#### [GOAL OF THE EXERCISE]
In the following listing, find the lines containing "returns" and report them.

-- SOURCE INFORMATION follows --

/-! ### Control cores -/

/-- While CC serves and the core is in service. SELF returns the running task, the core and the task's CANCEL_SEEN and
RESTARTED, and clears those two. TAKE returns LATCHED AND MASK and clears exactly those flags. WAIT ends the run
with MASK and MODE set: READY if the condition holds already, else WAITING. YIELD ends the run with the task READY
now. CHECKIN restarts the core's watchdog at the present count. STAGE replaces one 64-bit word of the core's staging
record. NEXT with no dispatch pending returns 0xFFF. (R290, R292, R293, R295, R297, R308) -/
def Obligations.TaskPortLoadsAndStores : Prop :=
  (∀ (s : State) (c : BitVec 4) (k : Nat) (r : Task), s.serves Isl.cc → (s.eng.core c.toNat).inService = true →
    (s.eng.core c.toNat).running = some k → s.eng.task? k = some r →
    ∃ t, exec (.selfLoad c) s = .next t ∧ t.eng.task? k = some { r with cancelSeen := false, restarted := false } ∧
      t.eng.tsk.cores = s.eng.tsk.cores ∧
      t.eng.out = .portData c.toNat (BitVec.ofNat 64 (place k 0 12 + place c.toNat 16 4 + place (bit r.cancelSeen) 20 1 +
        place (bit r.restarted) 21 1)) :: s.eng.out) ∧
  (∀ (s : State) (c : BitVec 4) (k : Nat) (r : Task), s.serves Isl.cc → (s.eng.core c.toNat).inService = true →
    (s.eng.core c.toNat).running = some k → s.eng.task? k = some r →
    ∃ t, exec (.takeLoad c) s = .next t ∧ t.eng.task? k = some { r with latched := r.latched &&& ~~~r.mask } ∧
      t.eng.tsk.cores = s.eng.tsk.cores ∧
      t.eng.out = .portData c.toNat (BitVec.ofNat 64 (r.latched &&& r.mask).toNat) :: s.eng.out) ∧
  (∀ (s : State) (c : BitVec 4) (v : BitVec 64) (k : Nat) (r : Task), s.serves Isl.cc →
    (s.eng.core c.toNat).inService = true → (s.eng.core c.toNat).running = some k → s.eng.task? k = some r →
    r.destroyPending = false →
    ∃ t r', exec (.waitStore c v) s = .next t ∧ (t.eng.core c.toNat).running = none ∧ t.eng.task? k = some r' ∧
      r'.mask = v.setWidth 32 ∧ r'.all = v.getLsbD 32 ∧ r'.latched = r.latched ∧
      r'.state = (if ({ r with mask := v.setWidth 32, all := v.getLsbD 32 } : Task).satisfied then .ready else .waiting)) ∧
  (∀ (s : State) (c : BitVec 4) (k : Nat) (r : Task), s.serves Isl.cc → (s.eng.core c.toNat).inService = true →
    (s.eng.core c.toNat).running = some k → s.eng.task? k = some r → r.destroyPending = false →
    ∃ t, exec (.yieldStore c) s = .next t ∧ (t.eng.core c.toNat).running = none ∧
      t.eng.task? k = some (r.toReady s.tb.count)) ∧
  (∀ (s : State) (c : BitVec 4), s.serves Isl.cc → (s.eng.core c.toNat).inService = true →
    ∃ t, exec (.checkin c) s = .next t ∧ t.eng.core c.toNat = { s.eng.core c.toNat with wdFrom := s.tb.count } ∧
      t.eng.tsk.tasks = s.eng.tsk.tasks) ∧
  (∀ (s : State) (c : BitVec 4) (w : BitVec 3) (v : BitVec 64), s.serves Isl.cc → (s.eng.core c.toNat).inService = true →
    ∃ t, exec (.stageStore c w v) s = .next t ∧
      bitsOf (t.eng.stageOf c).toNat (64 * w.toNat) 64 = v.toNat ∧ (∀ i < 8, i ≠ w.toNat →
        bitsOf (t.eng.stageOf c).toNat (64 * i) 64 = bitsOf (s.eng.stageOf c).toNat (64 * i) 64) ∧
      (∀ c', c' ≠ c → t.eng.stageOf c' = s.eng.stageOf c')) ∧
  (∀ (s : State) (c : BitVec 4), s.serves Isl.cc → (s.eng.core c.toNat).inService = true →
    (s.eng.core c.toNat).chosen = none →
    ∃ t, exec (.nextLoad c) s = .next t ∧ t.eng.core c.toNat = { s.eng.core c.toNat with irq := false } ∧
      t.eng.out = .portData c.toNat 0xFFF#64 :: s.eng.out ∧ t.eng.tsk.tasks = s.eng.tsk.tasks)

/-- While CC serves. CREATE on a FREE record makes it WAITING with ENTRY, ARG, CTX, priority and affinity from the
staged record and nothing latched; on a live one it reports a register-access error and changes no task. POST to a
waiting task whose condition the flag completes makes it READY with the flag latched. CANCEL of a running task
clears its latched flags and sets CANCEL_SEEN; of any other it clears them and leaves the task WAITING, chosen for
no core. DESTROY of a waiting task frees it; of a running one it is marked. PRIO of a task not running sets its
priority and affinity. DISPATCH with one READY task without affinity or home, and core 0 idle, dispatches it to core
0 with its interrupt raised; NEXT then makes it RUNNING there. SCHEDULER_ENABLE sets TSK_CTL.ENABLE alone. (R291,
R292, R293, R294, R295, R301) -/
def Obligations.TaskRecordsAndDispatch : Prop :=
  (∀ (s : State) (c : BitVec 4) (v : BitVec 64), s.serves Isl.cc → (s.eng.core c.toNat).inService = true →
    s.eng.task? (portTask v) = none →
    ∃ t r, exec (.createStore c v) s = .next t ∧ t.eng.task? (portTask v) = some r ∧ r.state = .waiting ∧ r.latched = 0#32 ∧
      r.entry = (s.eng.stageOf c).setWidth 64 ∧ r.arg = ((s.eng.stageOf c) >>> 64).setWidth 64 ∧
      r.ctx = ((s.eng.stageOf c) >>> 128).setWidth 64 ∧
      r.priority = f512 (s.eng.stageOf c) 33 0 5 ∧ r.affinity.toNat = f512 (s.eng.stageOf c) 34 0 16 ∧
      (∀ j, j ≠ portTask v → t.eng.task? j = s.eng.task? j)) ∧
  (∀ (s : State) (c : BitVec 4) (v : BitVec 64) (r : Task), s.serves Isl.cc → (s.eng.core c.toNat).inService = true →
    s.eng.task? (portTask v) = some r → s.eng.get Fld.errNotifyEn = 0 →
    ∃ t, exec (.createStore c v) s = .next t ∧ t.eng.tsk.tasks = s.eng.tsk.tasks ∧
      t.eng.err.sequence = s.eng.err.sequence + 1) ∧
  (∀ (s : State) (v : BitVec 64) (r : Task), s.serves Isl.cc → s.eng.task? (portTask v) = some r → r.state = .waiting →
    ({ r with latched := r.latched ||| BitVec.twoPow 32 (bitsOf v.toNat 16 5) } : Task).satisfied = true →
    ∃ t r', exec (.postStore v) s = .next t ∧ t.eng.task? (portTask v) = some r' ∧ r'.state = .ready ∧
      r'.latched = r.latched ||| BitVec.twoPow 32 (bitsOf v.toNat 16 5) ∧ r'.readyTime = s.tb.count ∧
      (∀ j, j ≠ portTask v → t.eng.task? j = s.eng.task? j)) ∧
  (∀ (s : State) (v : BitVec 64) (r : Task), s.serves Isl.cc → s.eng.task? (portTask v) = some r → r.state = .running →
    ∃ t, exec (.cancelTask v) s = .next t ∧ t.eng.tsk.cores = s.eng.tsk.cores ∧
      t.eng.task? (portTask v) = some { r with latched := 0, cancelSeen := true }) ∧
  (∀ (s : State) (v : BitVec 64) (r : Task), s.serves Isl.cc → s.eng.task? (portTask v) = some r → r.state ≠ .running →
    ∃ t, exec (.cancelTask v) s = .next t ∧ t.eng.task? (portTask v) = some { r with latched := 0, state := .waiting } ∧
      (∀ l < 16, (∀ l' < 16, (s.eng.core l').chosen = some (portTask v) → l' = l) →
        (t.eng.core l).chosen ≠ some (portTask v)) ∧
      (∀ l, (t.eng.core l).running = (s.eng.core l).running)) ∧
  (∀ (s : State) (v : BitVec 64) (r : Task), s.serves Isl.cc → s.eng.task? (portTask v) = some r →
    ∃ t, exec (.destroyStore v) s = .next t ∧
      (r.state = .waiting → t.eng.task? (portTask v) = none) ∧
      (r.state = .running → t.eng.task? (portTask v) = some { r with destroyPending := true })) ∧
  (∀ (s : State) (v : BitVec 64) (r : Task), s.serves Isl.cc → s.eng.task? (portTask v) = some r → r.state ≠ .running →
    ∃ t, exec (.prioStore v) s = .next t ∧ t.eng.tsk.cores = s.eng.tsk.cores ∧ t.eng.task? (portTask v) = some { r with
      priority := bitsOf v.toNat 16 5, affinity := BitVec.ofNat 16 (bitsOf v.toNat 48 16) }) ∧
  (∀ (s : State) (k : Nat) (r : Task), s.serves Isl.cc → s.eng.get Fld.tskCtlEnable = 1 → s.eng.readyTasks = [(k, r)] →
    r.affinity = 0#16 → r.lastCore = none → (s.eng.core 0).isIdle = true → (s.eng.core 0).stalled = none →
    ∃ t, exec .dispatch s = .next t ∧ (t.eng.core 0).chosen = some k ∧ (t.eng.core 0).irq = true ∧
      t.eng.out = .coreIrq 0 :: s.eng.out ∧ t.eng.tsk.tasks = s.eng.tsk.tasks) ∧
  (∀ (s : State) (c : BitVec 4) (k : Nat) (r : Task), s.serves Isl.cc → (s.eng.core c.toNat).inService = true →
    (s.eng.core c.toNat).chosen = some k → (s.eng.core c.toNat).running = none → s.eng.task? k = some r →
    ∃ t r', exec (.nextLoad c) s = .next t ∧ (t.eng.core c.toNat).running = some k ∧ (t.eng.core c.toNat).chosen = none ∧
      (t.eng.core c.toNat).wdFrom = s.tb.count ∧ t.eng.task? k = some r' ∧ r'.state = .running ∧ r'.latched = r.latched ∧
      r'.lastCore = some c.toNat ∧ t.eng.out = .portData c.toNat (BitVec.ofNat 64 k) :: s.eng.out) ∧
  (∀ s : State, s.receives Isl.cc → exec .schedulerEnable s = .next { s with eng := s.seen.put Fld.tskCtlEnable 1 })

-- SOURCE INFORMATION concluded --

#### [RESULT FOR THIS TASK]
/-- While CC serves and the core is in service. SELF returns the running task, the core and the task's CANCEL_SEEN and
RESTARTED, and clears those two. TAKE returns LATCHED AND MASK and clears exactly those flags. WAIT ends the run
record. NEXT with no dispatch pending returns 0xFFF. (R290, R292, R293, R295, R297, R308) -/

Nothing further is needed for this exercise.